== Records shown ==

-- ==== Sys2Proof/Machine/Ops.lean ====
section
/-! DEFINITION. The named operations that every family shares: cores, registers of register space, counters, the
interrupt controller's assertion of a source, the Medulla core's logs, the safe state, module faults, and taking an
exception. -/

namespace Sys2Proof.Machine

open Sys2Proof

/-! ## Cores -/

def State.core (s : State) (c : CoreId) : Core := s.cores[c.agent]

def State.setCore (s : State) (c : CoreId) (k : Core) : State := { s with cores := s.cores.set c.agent k }

def State.modCore (s : State) (c : CoreId) (f : Core → Core) : State := s.setCore c (f (s.core c))

/-- The core with an agent number (R29). -/
def coreOfAgent (n : Nat) : Option CoreId :=
  if h : n < 16 then some (.app ⟨n, h⟩)
  else if h2 : n - 16 < 16 then some (.frond ⟨n - 16, h2⟩)
  else if n = 32 then some .medulla else none

/-- The agent number of a core, as a number (R29). -/
def coreNum (c : CoreId) : Nat := c.agent.val

/-- status.PL (R263). -/
def Core.pl (k : Core) : Nat := fld k.status 1 0
/-- status.IML (R263). -/
def Core.iml (k : Core) : Nat := fld k.status 6 4
/-- status.EML (R263). -/
def Core.eml (k : Core) : Nat := fld k.status 10 8
/-- status.GX (R263). -/
def Core.gx (k : Core) : Bool := bit k.status 11
/-- status.VM (R263). -/
def Core.vm (k : Core) : Bool := bit k.status 12

/-- A general register; g0 reads zero (R91). -/
def Core.reg (k : Core) (r : Reg) : Word := if r = 0 then 0 else k.g[r]

/-- Writes a general register; a write to g0 is discarded (R91). -/
def Core.setReg (k : Core) (r : Reg) (v : Word) : Core := if r = 0 then k else { k with g := k.g.set r v }

/-! ## Registers of register space, raw -/


/-- The performance-counter registers, whose home is the collector (R724). -/
def isPmc (a : Nat) : Bool := 0x800130100 ≤ a && a < 0x800130300

/-- What a register holds: the listed value, else its reset value (R9). -/
def regGet (s : State) (a : Nat) : Word :=
  if isPmc a then sread regReset s.cnt.pmc a else sread regReset s.regs a

/-- Sets a register to a value, by hardware: no check, no mask. -/
def regSet (s : State) (a : Nat) (v : Word) : State :=
  if isPmc a then { s with cnt := { s.cnt with pmc := swrite regReset s.cnt.pmc a v } }
  else { s with regs := swrite regReset s.regs a v }

/-- Sets a field of a register, by hardware. -/
def regFld (s : State) (a hi lo v : Nat) : State := regSet s a (setFld (regGet s a) hi lo v)

/-- Reads a field of a register. -/
def regF (s : State) (a hi lo : Nat) : Nat := fld (regGet s a) hi lo

/-- A flag of a register. -/
def regB (s : State) (a n : Nat) : Bool := bit (regGet s a) n

/-- Adds to a field that saturates at its top. -/
def regAddSat (s : State) (a hi lo n : Nat) : State :=
  regFld s a hi lo (satN (hi + 1 - lo) (regF s a hi lo + n))

/-- Adds to a field, modulo its size. -/
def regAdd (s : State) (a hi lo n : Nat) : State := regFld s a hi lo (regF s a hi lo + n)

/-- A fresh free value: a value the manual leaves open. -/
def State.takeFree (s : State) : Word × State := (Config.freeWord s.free, { s with free := s.free + 1 })

/-- An element of a list that the manual does not choose; the only one where there is no choice. -/
def pickOne {α : Type} (s : State) (l : List α) : Option α × State :=
  match l with
  | [] => (none, s)
  | [a] => (some a, s)
  | a :: t => let (w, s) := s.takeFree
              (some ((a :: t).getD (w.toNat % (t.length + 1)) a), s)

/-! ## Time (R315) -/

/-- TBL: bits 47:0 of the time base. -/
def State.tbl (s : State) : Word := s.tb.extractLsb' 0 48

/-- TBH: bits 95:48 of the time base. -/
def State.tbh (s : State) : Word := s.tb.extractLsb' 48 48

/-- The time base as a number of nanoseconds. -/
def State.now (s : State) : Nat := s.tb.toNat

/-- The time base counts: the power-up reset has ended, domain 56 is not held after a clock fault, and the module is not
in Quiescent, where domain 57 alone runs (R58, R315, R662, R676). It counts on while the reference clock is lost: R727 lets
every reset but the power-up leave it counting, and R49 and R58 do not say whether its PLL runs on. DESIGN CHOICE, log
entry 141. -/
def State.timeCounts (s : State) : Bool :=
  match s.sys.mode with
  | .off => false
  | .inReset 1 => false
  | _ => !s.sys.held.contains 56 && !s.power.quiescent

/-- Domain 57 counts: the module is powered and its reference has not stopped (R49, R58). -/
def State.refCounts (s : State) : Bool :=
  match s.sys.mode with
  | .off => false
  | .refLost => false
  | _ => true

/-- A nanosecond passes with no command waiting (R49, R315). -/
def State.idle (s : State) : State :=
  { s with tb := if s.timeCounts then s.tb + 1 else s.tb, ref := if s.refCounts then s.ref + 1 else s.ref }

/-! ## Performance counters (R710 to R715) -/

/-- One counter k of block b adds n events of a code, if it is enabled for it; SAT is set when it saturates. -/
def bumpOne (c : Counters) (b code n k : Nat) : Counters :=
  let sel := sread regReset c.pmc (aPmcSel b)
  if bit sel (44 + k) && fld sel (10 * k + 9) (10 * k) = code then
    let v := (sread regReset c.pmc (aPmcCnt b k)).toNat + n
    let p := swrite regReset c.pmc (aPmcCnt b k) (w48 (satN 48 v))
    { c with pmc := if 2 ^ 48 - 1 ≤ v then swrite regReset p (aPmcSel b) (setBit sel (40 + k) true) else p }
  else c

/-- Block b counts n events of a code (R710); nothing counts while FREEZE holds (R715). -/
def bumpCnt (c : Counters) (b code n : Nat) : Counters :=
  if c.frozen then c
  else bumpOne (bumpOne (bumpOne (bumpOne c b code n 0) b code n 1) b code n 2) b code n 3

def count (s : State) (b code : Nat) (n : Nat := 1) : State := { s with cnt := bumpCnt s.cnt b code n }

/-- Adds to the running total of a bandwidth port (R719). -/
def bwAdd (s : State) (p n : Nat) : State := { s with cnt := { s.cnt with ports := modAt s.cnt.ports p (· + n) } }

/-! ## Interrupt controller: selection and assertion (R295 to R300, R308, R309) -/

def srcPend (s : State) (n : Nat) : Bool := regB s (aSrcState n) 0
def srcAct (s : State) (n : Nat) : Bool := regB s (aSrcState n) 1
def srcLine (s : State) (n : Nat) : Bool := regB s (aSrcState n) 2

/-- The core runs the guest that owns a VIRT = 1 source (R308). -/
def guestRuns (k : Core) (vmid : Nat) : Bool := k.vm && fld k.vmid 11 0 = vmid

/-- A source that the controller may present to target t (R295, R308): pending, enabled, not active, PRIO above 0. -/
def deliverable (s : State) (t n : Nat) : Bool :=
  let r := regGet s (aRoute n)
  let st := regGet s (aSrcState n)
  bit st 0 && !bit st 1 && bit r 0 && fld r 14 9 = t && fld r 7 5 ≠ 0 &&
  (!bit r 35 || match coreOfAgent t with
    | some c => guestRuns (s.core c) (fld r 47 36)
    | none => false)

/-- A pending, enabled VIRT = 1 source that R308 holds back from core t (R309). One that is active is not held back, since
R297 keeps it from presentation; one of priority 0 is. DESIGN CHOICE, log entry 167. -/
def heldVirtual (s : State) (t n : Nat) : Bool :=
  let r := regGet s (aRoute n)
  let st := regGet s (aSrcState n)
  bit st 0 && !bit st 1 && bit r 0 && fld r 14 9 = t && bit r 35 &&
  match coreOfAgent t with
  | some c => !guestRuns (s.core c) (fld r 47 36)
  | none => false

/-- The lowest-numbered held virtual source of a core (R310). -/
def firstHeld (s : State) (t : Nat) : Option Nat := (upto 320).find? (heldVirtual s t)

/-- Source 63 of an application core asserts (R309). -/
def src63Line (s : State) (t : Nat) : Bool :=
  match coreOfAgent t with
  | some (.app i) => bit (s.core (.app i)).virtCtl 3 && (firstHeld s t).isSome
  | _ => false

/-- The better of two presentations: higher PRIO, then lower source number (R295). -/
def betterPresented (a : Option Presented) (b : Presented) : Option Presented :=
  match a with
  | none => some b
  | some p => if p.prio < b.prio || (p.prio = b.prio && b.src < p.src) then some b else a

/-- Source n as the controller may present it to target t now (R295, R308, R309). -/
def candidate (s : State) (t n : Nat) : Option Presented :=
  if n = 63 then
    match coreOfAgent t with
    | some (.app i) =>
      let k := s.core (.app i)
      if src63Line s t && !k.src63Active && fld k.virtCtl 2 0 ≠ 0 then some ⟨63, fld k.virtCtl 2 0, 2, none, none⟩ else none
    | _ => none
  else if deliverable s t n then
    let r := regGet s (aRoute n)
    some ⟨n, fld r 7 5, fld r 2 1, if bit r 35 then some (fld r 47 36) else none, none⟩
  else none

/-- The controller's domain is held in reset after a clock fault: it takes no event and presents nothing (R48, R57). -/
def intHeld (s : State) : Bool := s.sys.held.contains 62

/-- The source the controller selects for target t now (R295, R309). -/
def selectSource (s : State) (t : Nat) : Option Presented :=
  if intHeld s then none
  else (upto 320).foldl (fun a n => match candidate s t n with
    | some p => betterPresented a p
    | none => a) none

/-- What the core is shown: the source selected now, or one presented earlier that the controller has withdrawn, whose
acceptance will receive 511 (R296). A withdrawn one stands before another source for the nanosecond of its withdrawal,
which the model takes as one controller cycle (R300). DESIGN CHOICE, log entry 175. A virtual source is never presented
outside its guest (R308). -/
def presentedNow (s : State) (c : CoreId) : Option Presented :=
  let best := selectSource s (coreNum c)
  match (s.core c).presented with
  | none => best
  | some p =>
    if intHeld s then none
    else
      let stands := p.lost.isNone && candidate s (coreNum c) p.src = some p
      let old := { p with lost := some (p.lost.getD s.now) }
      let shown := if old.guest.all (guestRuns (s.core c)) then some old else none
      if stands then best
      else if old.lost = some s.now then (match shown with
        | some q => some q
        | none => best)
      else match best with
        | some q => some q
        | none => shown

/-- The controller presents to a target after something changed (R295). -/
def represent (s : State) (t : Nat) : State :=
  match coreOfAgent t with
  | some c =>
    let on := src63Line s t
    s.modCore c fun k => { k with
      presented := presentedNow s c
      src63On := on
      src63Ts := if on && !k.src63On then s.tbl else k.src63Ts }
  | none => s

/-- What the controller keeps of a core that is reset alone, the group that the image gives it (R503), the accesses that an
abandoned frame left in flight (R475), and every other field at its reset value (R91, R182). -/
def Core.toReset (k : Core) : Core :=
  { Core.reset with
    fstat := setFld Core.reset.fstat 35 34 (fld k.fstat 35 34)
    active := k.active, presented := k.presented, virtCtl := k.virtCtl, src63Active := k.src63Active,
    src63On := k.src63On, src63Ts := k.src63Ts, abandoned := k.abandoned
    frame := { FrameState.reset with parkPending := k.frame.parkPending } }

/-- A core takes its reset state and goes on as `run` says (R726); the virtual sources of the guest that it ran are held
back from now on (R308, R309). -/
def coreToReset (s : State) (c : CoreId) (run : RunState) : State :=
  represent (s.modCore c fun k => { k.toReset with run := run }) (coreNum c)

/-- An edge of a source (R291, R297 to R299): PEND is set with its time, or the edge merges. The event of an engine is a
pulse, which leaves LINE low. -/
def assertEdge (s : State) (n : Nat) : State :=
  if isReservedSource n || intHeld s then s
  else if srcPend s n then regAddSat s (aSrcState n) 47 40 1
  else
    let s := regSet (regFld s (aSrcState n) 0 0 1) (aSrcTs n) s.tbl
    represent s (regF s (aRoute n) 14 9)

/-- The event line of a level source (R291, R297): PEND follows it. -/
def setLine (s : State) (n : Nat) (on : Bool) : State :=
  if isReservedSource n || intHeld s then s
  else if on then
    let s := if srcPend s n then s else regSet s (aSrcTs n) s.tbl
    let s := regFld s (aSrcState n) 2 2 1
    let s := regFld s (aSrcState n) 0 0 1
    represent s (regF s (aRoute n) 14 9)
  else represent (regFld (regFld s (aSrcState n) 2 2 0) (aSrcState n) 0 0 0) (regF s (aRoute n) 14 9)

/-- The input of an edge source takes a level (R291, R298): LINE shows it, and its rise is the edge. -/
def setEdgeInput (s : State) (n : Nat) (on : Bool) : State :=
  if isReservedSource n || intHeld s then s
  else
    let t := regFld s (aSrcState n) 2 2 on.toNat
    if on && !srcLine s n then assertEdge t n else t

===

■ **Exercise instructions**:
Find the string "every" in the entries above. Copy each line where it occurs.

■ **Response for this exercise**:
/-! DEFINITION. The named operations that every family shares: cores, registers of register space, counters, the
every reset but the power-up leave it counting, and R49 and R58 do not say whether its PLL runs on. DESIGN CHOICE, log
abandoned frame left in flight (R475), and every other field at its reset value (R91, R182). -/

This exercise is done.